- [Assignment]:
All lines of the material below that include the string "fires" are to be copied.

((

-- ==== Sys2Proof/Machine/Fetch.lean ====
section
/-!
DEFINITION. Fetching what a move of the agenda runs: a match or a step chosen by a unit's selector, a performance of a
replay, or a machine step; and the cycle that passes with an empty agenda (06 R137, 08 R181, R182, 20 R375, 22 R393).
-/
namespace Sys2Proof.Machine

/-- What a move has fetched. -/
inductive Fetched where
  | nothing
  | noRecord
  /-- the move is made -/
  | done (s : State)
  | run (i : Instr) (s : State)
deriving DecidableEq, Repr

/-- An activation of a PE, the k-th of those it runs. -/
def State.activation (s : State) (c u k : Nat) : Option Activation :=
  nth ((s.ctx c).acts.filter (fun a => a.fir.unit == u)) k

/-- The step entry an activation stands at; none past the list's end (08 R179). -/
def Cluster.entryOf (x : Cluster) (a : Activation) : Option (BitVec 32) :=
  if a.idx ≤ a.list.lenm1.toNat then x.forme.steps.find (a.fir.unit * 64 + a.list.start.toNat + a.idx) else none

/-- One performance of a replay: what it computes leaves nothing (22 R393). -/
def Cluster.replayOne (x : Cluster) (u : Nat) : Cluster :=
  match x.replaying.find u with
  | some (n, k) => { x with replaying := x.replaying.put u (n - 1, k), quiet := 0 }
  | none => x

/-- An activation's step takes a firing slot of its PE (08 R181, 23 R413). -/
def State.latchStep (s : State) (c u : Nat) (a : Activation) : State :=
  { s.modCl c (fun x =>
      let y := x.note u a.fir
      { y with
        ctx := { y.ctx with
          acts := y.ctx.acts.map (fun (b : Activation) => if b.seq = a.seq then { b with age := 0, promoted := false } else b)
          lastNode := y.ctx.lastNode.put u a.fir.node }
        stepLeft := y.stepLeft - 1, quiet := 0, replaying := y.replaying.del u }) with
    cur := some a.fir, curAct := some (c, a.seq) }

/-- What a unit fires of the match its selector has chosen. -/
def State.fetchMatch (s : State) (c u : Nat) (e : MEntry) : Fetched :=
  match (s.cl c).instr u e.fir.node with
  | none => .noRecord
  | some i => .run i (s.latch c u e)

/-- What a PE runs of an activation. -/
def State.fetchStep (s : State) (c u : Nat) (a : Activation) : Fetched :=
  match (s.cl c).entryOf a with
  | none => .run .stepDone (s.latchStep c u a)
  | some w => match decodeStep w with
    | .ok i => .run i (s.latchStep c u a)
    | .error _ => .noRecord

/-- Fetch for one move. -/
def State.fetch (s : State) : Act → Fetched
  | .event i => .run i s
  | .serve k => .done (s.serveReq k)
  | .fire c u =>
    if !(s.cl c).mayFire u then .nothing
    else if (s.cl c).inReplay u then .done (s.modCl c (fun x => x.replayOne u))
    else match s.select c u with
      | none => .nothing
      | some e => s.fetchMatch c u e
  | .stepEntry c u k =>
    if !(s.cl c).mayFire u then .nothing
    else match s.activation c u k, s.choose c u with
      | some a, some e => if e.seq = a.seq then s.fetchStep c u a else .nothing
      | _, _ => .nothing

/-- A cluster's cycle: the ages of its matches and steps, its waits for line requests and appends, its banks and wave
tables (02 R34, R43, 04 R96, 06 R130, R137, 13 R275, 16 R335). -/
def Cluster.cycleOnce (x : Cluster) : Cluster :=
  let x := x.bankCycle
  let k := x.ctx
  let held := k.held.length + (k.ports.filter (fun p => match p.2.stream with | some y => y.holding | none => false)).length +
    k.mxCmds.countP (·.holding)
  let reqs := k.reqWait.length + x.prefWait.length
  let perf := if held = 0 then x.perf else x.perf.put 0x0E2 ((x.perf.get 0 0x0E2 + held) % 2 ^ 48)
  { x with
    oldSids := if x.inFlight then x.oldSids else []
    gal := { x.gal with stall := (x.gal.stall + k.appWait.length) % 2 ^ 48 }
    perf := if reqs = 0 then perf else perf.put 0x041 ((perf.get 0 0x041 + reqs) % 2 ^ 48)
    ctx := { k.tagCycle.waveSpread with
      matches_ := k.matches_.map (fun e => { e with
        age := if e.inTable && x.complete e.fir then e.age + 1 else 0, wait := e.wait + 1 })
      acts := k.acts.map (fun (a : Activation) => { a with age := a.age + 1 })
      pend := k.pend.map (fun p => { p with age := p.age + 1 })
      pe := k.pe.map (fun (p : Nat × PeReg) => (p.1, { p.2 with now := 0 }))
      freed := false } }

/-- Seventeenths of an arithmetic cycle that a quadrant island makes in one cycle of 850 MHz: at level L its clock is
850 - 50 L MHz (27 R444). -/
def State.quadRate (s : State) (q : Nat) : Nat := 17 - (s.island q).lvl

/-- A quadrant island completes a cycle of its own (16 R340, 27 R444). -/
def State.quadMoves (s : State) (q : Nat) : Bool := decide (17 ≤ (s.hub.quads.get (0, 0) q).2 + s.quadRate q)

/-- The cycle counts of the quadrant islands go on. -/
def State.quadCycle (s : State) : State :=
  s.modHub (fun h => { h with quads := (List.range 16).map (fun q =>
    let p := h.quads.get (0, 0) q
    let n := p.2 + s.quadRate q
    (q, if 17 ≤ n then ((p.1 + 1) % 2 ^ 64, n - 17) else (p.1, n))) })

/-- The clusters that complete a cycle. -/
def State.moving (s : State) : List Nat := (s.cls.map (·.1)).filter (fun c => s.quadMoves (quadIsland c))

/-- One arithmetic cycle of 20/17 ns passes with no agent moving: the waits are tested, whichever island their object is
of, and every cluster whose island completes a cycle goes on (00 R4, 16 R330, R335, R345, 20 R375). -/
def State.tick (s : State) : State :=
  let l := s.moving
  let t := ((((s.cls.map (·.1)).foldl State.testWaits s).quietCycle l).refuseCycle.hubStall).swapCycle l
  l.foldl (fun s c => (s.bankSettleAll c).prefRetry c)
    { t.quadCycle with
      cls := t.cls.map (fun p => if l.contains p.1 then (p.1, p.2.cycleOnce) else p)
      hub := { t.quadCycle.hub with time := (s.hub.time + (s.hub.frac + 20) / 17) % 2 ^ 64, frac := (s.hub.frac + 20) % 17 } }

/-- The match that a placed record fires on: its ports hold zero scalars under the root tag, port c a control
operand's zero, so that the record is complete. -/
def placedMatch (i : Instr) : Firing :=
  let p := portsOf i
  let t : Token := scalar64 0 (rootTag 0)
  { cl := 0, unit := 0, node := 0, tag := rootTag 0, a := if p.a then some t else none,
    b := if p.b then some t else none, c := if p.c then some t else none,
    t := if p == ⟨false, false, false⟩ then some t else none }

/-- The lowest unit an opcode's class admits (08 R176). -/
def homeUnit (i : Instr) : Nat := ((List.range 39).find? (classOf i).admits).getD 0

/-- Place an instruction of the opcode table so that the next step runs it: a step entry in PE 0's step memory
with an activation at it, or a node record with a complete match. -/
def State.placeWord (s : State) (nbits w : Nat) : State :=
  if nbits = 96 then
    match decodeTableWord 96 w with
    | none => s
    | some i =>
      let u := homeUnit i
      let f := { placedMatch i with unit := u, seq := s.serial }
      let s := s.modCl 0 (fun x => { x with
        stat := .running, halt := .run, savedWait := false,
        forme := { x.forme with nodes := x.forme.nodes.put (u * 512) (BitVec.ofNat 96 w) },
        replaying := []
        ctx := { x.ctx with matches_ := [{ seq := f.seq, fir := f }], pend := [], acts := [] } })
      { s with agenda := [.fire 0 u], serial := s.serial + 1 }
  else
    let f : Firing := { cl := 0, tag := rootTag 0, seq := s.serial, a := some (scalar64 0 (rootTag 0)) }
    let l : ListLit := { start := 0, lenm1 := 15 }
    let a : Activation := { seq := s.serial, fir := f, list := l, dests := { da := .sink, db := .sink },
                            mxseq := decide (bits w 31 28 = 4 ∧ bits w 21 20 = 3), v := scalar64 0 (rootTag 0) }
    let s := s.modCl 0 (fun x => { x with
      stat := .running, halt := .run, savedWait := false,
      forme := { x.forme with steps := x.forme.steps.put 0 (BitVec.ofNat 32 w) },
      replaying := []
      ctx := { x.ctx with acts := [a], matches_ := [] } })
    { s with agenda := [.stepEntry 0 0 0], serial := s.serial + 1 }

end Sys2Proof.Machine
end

))

- [Output of the task]:
/-- What a unit fires of the match its selector has chosen. -/
/-- The match that a placed record fires on: its ports hold zero scalars under the root tag, port c a control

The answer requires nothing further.